Source records
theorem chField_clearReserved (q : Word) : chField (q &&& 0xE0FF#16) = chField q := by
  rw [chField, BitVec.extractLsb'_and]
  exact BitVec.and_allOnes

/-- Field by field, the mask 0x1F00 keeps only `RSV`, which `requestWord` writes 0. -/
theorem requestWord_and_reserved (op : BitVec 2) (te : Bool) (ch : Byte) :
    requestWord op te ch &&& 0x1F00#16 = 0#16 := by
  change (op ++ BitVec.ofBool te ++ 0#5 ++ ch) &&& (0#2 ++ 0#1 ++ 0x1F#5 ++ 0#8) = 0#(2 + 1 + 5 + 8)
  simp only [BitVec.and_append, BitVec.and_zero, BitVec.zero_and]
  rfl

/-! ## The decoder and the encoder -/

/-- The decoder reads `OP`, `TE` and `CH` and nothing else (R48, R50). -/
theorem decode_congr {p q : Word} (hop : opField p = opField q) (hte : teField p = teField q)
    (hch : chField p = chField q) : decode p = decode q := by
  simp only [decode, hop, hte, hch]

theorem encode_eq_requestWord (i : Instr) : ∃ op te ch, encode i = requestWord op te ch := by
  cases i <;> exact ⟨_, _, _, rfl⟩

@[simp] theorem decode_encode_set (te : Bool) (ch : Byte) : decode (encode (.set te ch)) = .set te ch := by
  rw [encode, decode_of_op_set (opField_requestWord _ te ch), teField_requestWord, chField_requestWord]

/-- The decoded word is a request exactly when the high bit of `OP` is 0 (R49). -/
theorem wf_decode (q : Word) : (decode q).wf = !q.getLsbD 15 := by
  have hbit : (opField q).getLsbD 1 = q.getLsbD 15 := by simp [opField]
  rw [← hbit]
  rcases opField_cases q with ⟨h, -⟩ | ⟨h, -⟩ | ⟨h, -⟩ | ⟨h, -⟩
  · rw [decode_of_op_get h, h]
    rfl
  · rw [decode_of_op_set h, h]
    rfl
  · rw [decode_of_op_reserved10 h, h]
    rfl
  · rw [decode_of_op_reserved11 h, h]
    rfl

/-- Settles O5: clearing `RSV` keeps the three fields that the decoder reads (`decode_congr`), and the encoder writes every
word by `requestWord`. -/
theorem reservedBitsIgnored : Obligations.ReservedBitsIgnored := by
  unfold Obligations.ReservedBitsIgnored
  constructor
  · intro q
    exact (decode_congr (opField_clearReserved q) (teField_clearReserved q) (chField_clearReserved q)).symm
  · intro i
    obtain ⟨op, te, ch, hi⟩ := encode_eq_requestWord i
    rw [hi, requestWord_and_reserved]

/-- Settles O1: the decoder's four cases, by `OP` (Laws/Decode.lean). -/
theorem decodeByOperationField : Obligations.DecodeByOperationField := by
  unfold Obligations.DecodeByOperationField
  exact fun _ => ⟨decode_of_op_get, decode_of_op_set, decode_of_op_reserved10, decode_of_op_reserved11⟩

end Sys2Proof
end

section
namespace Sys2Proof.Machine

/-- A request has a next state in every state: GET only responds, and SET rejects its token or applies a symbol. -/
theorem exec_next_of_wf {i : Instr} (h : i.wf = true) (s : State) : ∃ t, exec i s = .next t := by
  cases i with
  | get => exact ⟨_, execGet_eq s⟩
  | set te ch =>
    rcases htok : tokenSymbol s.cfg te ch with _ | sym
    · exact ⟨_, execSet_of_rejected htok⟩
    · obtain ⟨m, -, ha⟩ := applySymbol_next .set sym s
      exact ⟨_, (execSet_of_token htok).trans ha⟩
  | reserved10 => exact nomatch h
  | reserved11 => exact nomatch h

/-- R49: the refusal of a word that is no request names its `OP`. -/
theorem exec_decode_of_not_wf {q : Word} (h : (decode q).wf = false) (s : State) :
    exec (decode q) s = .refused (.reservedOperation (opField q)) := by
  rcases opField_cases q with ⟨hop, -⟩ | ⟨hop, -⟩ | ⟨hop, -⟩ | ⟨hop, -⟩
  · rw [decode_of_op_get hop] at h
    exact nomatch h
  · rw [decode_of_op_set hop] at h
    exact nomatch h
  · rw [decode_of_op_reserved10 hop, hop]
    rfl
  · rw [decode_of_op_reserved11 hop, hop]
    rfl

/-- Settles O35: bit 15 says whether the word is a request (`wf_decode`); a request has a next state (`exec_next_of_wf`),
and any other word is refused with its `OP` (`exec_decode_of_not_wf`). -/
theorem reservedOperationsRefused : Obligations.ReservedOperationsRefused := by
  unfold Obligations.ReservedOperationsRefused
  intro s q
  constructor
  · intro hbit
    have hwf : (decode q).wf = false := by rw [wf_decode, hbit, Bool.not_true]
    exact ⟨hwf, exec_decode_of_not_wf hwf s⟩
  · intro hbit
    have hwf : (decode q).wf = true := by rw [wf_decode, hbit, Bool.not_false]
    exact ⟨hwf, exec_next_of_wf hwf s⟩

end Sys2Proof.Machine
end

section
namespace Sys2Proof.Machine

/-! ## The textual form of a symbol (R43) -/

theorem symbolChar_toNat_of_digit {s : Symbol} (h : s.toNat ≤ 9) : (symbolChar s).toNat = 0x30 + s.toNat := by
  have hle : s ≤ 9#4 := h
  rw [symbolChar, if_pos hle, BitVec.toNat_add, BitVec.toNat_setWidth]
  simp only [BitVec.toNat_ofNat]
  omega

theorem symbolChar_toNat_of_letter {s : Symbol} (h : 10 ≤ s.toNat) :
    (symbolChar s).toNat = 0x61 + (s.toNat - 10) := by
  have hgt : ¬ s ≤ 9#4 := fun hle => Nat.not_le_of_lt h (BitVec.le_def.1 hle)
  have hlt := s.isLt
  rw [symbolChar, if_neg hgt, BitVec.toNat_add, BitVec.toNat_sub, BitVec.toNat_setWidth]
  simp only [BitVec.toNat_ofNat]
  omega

==

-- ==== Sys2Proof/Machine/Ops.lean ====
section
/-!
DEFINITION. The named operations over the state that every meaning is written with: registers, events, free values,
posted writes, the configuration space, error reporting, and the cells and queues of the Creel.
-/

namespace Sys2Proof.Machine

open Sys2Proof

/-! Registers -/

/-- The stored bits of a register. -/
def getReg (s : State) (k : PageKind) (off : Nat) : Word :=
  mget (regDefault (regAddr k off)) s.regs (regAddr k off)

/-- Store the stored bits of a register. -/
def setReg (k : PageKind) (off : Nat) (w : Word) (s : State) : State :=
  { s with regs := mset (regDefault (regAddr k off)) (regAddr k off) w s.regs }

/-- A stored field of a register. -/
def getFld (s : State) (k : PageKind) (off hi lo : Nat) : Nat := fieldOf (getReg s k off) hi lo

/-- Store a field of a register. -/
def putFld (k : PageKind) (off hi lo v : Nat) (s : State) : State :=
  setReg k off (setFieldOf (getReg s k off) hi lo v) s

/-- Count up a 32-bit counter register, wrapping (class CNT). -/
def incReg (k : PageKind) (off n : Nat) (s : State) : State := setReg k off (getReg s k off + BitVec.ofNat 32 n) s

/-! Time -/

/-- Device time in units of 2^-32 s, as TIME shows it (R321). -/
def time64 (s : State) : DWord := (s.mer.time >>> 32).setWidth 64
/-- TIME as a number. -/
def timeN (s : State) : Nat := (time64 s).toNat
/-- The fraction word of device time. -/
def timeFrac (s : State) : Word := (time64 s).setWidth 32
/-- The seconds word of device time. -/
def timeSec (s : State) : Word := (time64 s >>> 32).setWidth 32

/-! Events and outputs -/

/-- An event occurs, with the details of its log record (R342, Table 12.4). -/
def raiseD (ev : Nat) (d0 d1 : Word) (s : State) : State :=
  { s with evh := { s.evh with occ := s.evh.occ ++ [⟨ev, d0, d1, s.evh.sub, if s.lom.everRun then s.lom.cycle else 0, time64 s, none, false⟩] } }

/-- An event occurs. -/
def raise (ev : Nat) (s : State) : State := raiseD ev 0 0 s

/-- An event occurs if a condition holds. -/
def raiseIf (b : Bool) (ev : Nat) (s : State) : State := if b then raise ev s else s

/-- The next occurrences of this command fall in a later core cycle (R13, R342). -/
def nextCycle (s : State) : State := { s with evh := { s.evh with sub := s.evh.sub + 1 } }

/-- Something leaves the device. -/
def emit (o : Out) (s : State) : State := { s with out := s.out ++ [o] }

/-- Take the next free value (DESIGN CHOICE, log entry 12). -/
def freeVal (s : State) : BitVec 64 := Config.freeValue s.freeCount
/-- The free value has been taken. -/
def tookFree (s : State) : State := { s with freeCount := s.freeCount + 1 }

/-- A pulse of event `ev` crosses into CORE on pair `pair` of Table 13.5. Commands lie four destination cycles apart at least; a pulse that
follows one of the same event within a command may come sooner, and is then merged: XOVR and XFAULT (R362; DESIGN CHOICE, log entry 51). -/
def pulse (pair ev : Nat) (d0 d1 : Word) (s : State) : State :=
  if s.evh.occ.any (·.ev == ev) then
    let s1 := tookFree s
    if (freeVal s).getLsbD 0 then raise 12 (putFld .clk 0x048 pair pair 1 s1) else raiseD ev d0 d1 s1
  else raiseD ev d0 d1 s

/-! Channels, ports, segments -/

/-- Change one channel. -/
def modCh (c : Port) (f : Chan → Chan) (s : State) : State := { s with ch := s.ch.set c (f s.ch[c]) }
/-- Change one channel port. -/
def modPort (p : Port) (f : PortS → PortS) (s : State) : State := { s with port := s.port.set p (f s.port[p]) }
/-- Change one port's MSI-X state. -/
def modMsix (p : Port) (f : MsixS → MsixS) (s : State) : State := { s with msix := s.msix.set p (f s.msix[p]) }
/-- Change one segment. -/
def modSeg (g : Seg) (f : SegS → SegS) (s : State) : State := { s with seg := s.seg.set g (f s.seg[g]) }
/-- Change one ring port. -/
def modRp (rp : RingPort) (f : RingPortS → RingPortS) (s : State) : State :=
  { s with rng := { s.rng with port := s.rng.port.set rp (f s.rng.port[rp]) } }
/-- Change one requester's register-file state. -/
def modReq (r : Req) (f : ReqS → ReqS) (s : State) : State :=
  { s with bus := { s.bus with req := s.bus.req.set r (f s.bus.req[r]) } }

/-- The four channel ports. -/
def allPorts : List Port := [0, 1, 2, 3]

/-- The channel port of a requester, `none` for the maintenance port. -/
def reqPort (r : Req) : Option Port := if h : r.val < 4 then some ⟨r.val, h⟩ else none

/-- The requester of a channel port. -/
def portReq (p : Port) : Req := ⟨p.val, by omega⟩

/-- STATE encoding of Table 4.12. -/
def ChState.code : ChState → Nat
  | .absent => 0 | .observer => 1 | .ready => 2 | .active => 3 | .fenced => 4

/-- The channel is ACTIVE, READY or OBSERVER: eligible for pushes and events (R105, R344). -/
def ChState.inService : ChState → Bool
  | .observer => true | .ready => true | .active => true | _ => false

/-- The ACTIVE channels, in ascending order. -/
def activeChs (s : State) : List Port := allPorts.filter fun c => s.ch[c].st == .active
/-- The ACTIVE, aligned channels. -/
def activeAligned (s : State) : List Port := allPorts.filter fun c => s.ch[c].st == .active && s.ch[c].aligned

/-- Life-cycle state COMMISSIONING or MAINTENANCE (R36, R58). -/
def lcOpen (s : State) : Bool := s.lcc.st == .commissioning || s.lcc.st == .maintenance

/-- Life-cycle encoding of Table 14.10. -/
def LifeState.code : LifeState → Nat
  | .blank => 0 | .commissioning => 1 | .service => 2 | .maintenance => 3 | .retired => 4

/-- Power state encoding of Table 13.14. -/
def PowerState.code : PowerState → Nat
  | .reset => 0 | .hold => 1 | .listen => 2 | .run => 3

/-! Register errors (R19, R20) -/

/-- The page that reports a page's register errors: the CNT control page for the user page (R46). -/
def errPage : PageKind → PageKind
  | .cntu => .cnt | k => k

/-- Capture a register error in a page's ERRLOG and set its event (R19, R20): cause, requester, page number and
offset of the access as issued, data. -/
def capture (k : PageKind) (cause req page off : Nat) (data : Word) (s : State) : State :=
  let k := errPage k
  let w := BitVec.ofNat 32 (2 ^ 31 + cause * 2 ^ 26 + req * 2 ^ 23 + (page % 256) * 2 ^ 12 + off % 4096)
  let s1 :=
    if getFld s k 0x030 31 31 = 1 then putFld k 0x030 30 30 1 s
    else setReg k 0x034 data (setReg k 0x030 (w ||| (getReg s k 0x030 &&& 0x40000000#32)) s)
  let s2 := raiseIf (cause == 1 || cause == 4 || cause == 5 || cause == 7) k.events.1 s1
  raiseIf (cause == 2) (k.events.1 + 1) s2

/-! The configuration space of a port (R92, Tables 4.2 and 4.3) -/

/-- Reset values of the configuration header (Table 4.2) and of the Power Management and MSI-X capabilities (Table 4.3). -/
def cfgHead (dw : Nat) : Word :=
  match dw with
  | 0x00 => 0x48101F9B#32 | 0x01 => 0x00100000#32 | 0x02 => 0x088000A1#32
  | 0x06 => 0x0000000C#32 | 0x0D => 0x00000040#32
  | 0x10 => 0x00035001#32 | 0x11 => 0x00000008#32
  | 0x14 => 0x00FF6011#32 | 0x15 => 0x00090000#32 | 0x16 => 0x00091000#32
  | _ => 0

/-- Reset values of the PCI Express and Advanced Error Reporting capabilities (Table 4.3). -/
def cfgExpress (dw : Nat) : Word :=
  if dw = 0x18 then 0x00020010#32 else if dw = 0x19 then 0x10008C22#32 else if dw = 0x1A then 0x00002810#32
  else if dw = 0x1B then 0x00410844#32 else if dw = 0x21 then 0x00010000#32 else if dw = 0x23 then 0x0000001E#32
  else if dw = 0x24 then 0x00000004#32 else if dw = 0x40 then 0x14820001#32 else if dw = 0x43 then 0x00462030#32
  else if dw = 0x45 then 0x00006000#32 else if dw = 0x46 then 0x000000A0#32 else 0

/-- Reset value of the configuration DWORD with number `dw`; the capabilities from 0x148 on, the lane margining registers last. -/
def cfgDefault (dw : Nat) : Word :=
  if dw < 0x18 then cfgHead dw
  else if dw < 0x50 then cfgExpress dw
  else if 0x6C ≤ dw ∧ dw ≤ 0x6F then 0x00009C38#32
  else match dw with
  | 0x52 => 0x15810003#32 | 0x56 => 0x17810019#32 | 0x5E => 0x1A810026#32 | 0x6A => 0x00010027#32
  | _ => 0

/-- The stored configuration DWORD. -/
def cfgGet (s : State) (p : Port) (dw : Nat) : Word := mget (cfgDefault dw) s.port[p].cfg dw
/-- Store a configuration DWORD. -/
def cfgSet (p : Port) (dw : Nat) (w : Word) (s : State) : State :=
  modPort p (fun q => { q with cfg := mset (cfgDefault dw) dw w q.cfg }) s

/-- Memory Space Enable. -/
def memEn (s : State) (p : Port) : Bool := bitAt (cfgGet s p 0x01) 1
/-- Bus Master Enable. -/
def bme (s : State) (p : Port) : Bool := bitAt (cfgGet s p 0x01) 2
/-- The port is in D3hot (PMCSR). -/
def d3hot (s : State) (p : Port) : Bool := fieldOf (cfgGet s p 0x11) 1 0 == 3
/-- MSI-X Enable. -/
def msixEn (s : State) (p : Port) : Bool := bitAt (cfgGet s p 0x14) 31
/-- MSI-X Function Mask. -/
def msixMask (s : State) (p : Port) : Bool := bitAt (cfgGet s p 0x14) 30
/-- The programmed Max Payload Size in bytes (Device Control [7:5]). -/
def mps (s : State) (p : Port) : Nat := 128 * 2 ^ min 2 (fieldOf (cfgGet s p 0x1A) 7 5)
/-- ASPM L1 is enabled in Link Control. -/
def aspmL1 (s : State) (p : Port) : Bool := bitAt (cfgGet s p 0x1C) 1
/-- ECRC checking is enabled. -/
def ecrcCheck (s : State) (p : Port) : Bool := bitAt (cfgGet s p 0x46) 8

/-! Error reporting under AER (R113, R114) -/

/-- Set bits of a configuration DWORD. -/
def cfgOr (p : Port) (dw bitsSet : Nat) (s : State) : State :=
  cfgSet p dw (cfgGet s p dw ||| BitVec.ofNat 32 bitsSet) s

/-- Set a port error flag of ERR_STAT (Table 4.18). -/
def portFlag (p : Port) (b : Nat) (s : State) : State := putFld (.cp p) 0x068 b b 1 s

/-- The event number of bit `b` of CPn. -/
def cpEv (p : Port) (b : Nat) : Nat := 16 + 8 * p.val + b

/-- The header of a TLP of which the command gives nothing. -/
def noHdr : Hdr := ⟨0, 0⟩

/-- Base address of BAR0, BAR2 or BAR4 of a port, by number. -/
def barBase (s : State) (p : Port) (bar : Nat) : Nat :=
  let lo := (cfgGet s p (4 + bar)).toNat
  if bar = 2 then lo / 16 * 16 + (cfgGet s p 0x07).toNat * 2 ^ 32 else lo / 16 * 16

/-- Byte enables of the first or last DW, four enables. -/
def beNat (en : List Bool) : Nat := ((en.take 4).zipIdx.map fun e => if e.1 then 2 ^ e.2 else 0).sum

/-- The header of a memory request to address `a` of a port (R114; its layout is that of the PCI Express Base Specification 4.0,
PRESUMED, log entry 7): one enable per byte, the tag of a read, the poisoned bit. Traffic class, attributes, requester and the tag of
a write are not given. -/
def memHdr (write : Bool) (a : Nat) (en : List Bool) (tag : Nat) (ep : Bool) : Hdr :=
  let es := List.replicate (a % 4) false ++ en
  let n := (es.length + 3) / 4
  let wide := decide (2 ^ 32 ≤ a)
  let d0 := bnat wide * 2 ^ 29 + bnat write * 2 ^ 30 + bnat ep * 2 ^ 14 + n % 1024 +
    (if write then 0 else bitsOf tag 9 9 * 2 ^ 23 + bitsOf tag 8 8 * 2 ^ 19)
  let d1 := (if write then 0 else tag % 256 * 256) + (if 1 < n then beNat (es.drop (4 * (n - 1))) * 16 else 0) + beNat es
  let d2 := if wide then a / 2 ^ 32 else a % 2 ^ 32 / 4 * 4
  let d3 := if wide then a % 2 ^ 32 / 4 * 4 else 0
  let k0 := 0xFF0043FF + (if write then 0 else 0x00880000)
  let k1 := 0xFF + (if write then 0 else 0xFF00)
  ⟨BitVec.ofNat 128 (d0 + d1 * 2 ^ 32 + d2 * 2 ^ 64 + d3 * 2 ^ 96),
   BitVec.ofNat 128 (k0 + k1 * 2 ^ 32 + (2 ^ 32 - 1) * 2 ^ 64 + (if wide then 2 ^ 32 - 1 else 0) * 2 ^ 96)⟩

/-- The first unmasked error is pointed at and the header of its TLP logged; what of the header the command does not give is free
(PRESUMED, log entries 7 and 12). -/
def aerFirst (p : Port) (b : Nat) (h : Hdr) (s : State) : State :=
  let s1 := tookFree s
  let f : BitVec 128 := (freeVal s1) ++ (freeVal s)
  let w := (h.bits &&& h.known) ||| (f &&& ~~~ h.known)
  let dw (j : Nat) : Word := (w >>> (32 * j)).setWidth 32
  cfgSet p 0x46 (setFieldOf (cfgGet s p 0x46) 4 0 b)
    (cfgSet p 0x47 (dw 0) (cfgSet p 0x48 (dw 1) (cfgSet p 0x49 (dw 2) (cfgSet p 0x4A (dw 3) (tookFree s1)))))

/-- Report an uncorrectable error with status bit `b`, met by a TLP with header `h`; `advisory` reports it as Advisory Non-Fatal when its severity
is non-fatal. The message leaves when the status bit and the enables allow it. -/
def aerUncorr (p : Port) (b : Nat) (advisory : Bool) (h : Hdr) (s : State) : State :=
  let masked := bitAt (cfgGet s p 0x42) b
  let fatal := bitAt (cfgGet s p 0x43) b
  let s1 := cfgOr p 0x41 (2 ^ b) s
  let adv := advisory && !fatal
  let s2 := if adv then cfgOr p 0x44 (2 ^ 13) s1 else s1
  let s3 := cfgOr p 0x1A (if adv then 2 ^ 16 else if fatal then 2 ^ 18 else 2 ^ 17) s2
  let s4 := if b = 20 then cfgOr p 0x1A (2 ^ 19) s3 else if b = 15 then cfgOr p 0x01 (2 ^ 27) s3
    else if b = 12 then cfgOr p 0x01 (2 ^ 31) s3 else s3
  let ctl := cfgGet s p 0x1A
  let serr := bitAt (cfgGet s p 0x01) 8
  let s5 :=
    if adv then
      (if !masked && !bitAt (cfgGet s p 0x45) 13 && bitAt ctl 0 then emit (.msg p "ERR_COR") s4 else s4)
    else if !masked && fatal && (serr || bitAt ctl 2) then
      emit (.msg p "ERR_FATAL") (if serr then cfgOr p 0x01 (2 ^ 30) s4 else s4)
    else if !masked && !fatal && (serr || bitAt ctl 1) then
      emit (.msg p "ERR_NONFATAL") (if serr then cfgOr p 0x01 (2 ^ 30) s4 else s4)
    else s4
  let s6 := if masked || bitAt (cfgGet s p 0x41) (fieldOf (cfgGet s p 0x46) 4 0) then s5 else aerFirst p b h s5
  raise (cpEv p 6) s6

--

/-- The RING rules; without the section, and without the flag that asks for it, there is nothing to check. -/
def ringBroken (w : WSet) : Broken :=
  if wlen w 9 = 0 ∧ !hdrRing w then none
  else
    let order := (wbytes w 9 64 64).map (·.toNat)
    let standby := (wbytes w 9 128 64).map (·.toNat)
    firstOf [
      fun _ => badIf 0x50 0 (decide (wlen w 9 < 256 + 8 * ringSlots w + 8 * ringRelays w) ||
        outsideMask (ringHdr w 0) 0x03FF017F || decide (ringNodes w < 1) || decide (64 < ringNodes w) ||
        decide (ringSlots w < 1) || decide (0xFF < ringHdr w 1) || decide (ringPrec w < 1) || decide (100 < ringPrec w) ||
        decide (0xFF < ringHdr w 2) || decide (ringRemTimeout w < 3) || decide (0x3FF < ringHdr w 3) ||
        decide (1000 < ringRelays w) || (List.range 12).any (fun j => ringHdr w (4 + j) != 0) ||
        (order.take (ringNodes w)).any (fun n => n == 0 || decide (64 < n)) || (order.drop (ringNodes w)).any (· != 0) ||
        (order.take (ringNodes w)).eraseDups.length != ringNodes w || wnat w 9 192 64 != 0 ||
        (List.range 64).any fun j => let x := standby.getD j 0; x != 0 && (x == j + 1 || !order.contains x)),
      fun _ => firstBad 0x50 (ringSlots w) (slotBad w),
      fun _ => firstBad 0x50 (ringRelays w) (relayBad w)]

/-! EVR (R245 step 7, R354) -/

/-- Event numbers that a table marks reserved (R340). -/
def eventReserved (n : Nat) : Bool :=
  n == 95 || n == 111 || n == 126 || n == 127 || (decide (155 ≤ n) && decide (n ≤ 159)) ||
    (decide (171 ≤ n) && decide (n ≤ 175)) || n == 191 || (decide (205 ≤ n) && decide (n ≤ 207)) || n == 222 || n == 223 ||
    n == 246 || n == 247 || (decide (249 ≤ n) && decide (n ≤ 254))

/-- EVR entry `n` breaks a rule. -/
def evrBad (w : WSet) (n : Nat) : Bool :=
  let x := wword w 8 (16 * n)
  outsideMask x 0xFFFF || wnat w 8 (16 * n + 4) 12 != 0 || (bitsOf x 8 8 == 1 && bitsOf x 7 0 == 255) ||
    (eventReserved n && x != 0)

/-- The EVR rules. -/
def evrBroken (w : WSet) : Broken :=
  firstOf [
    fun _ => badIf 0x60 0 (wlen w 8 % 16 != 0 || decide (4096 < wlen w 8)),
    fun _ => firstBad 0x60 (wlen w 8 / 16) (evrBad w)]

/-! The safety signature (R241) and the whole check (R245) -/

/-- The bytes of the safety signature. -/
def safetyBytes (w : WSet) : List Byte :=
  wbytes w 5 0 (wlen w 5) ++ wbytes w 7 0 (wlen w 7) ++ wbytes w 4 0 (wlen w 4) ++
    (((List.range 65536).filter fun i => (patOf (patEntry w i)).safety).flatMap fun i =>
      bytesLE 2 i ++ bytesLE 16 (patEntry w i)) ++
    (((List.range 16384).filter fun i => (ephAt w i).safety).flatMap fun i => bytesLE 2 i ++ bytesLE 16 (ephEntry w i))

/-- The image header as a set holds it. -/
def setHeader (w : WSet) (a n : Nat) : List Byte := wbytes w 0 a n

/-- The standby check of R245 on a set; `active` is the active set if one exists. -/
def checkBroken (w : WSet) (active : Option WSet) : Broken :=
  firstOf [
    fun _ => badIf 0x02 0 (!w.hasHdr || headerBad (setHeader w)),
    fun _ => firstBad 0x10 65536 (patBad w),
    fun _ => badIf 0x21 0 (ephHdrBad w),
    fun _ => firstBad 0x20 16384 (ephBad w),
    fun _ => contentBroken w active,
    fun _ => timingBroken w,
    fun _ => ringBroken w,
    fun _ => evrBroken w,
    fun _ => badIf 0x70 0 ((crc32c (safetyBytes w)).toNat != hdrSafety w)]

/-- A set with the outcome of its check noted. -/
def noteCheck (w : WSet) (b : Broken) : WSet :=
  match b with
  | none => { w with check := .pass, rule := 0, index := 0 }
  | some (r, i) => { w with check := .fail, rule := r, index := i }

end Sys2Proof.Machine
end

→ Work request
Would you copy, unchanged, the stretch of the records above that begins at the line containing "theorem chField_clearReserved (q" and ends at the line containing "requestWord op te ch &&&", and only that?

→ Response to this task
theorem chField_clearReserved (q : Word) : chField (q &&& 0xE0FF#16) = chField q := by
  rw [chField, BitVec.extractLsb'_and]
  exact BitVec.and_allOnes

/-- Field by field, the mask 0x1F00 keeps only `RSV`, which `requestWord` writes 0. -/
theorem requestWord_and_reserved (op : BitVec 2) (te : Bool) (ch : Byte) :
    requestWord op te ch &&& 0x1F00#16 = 0#16 := by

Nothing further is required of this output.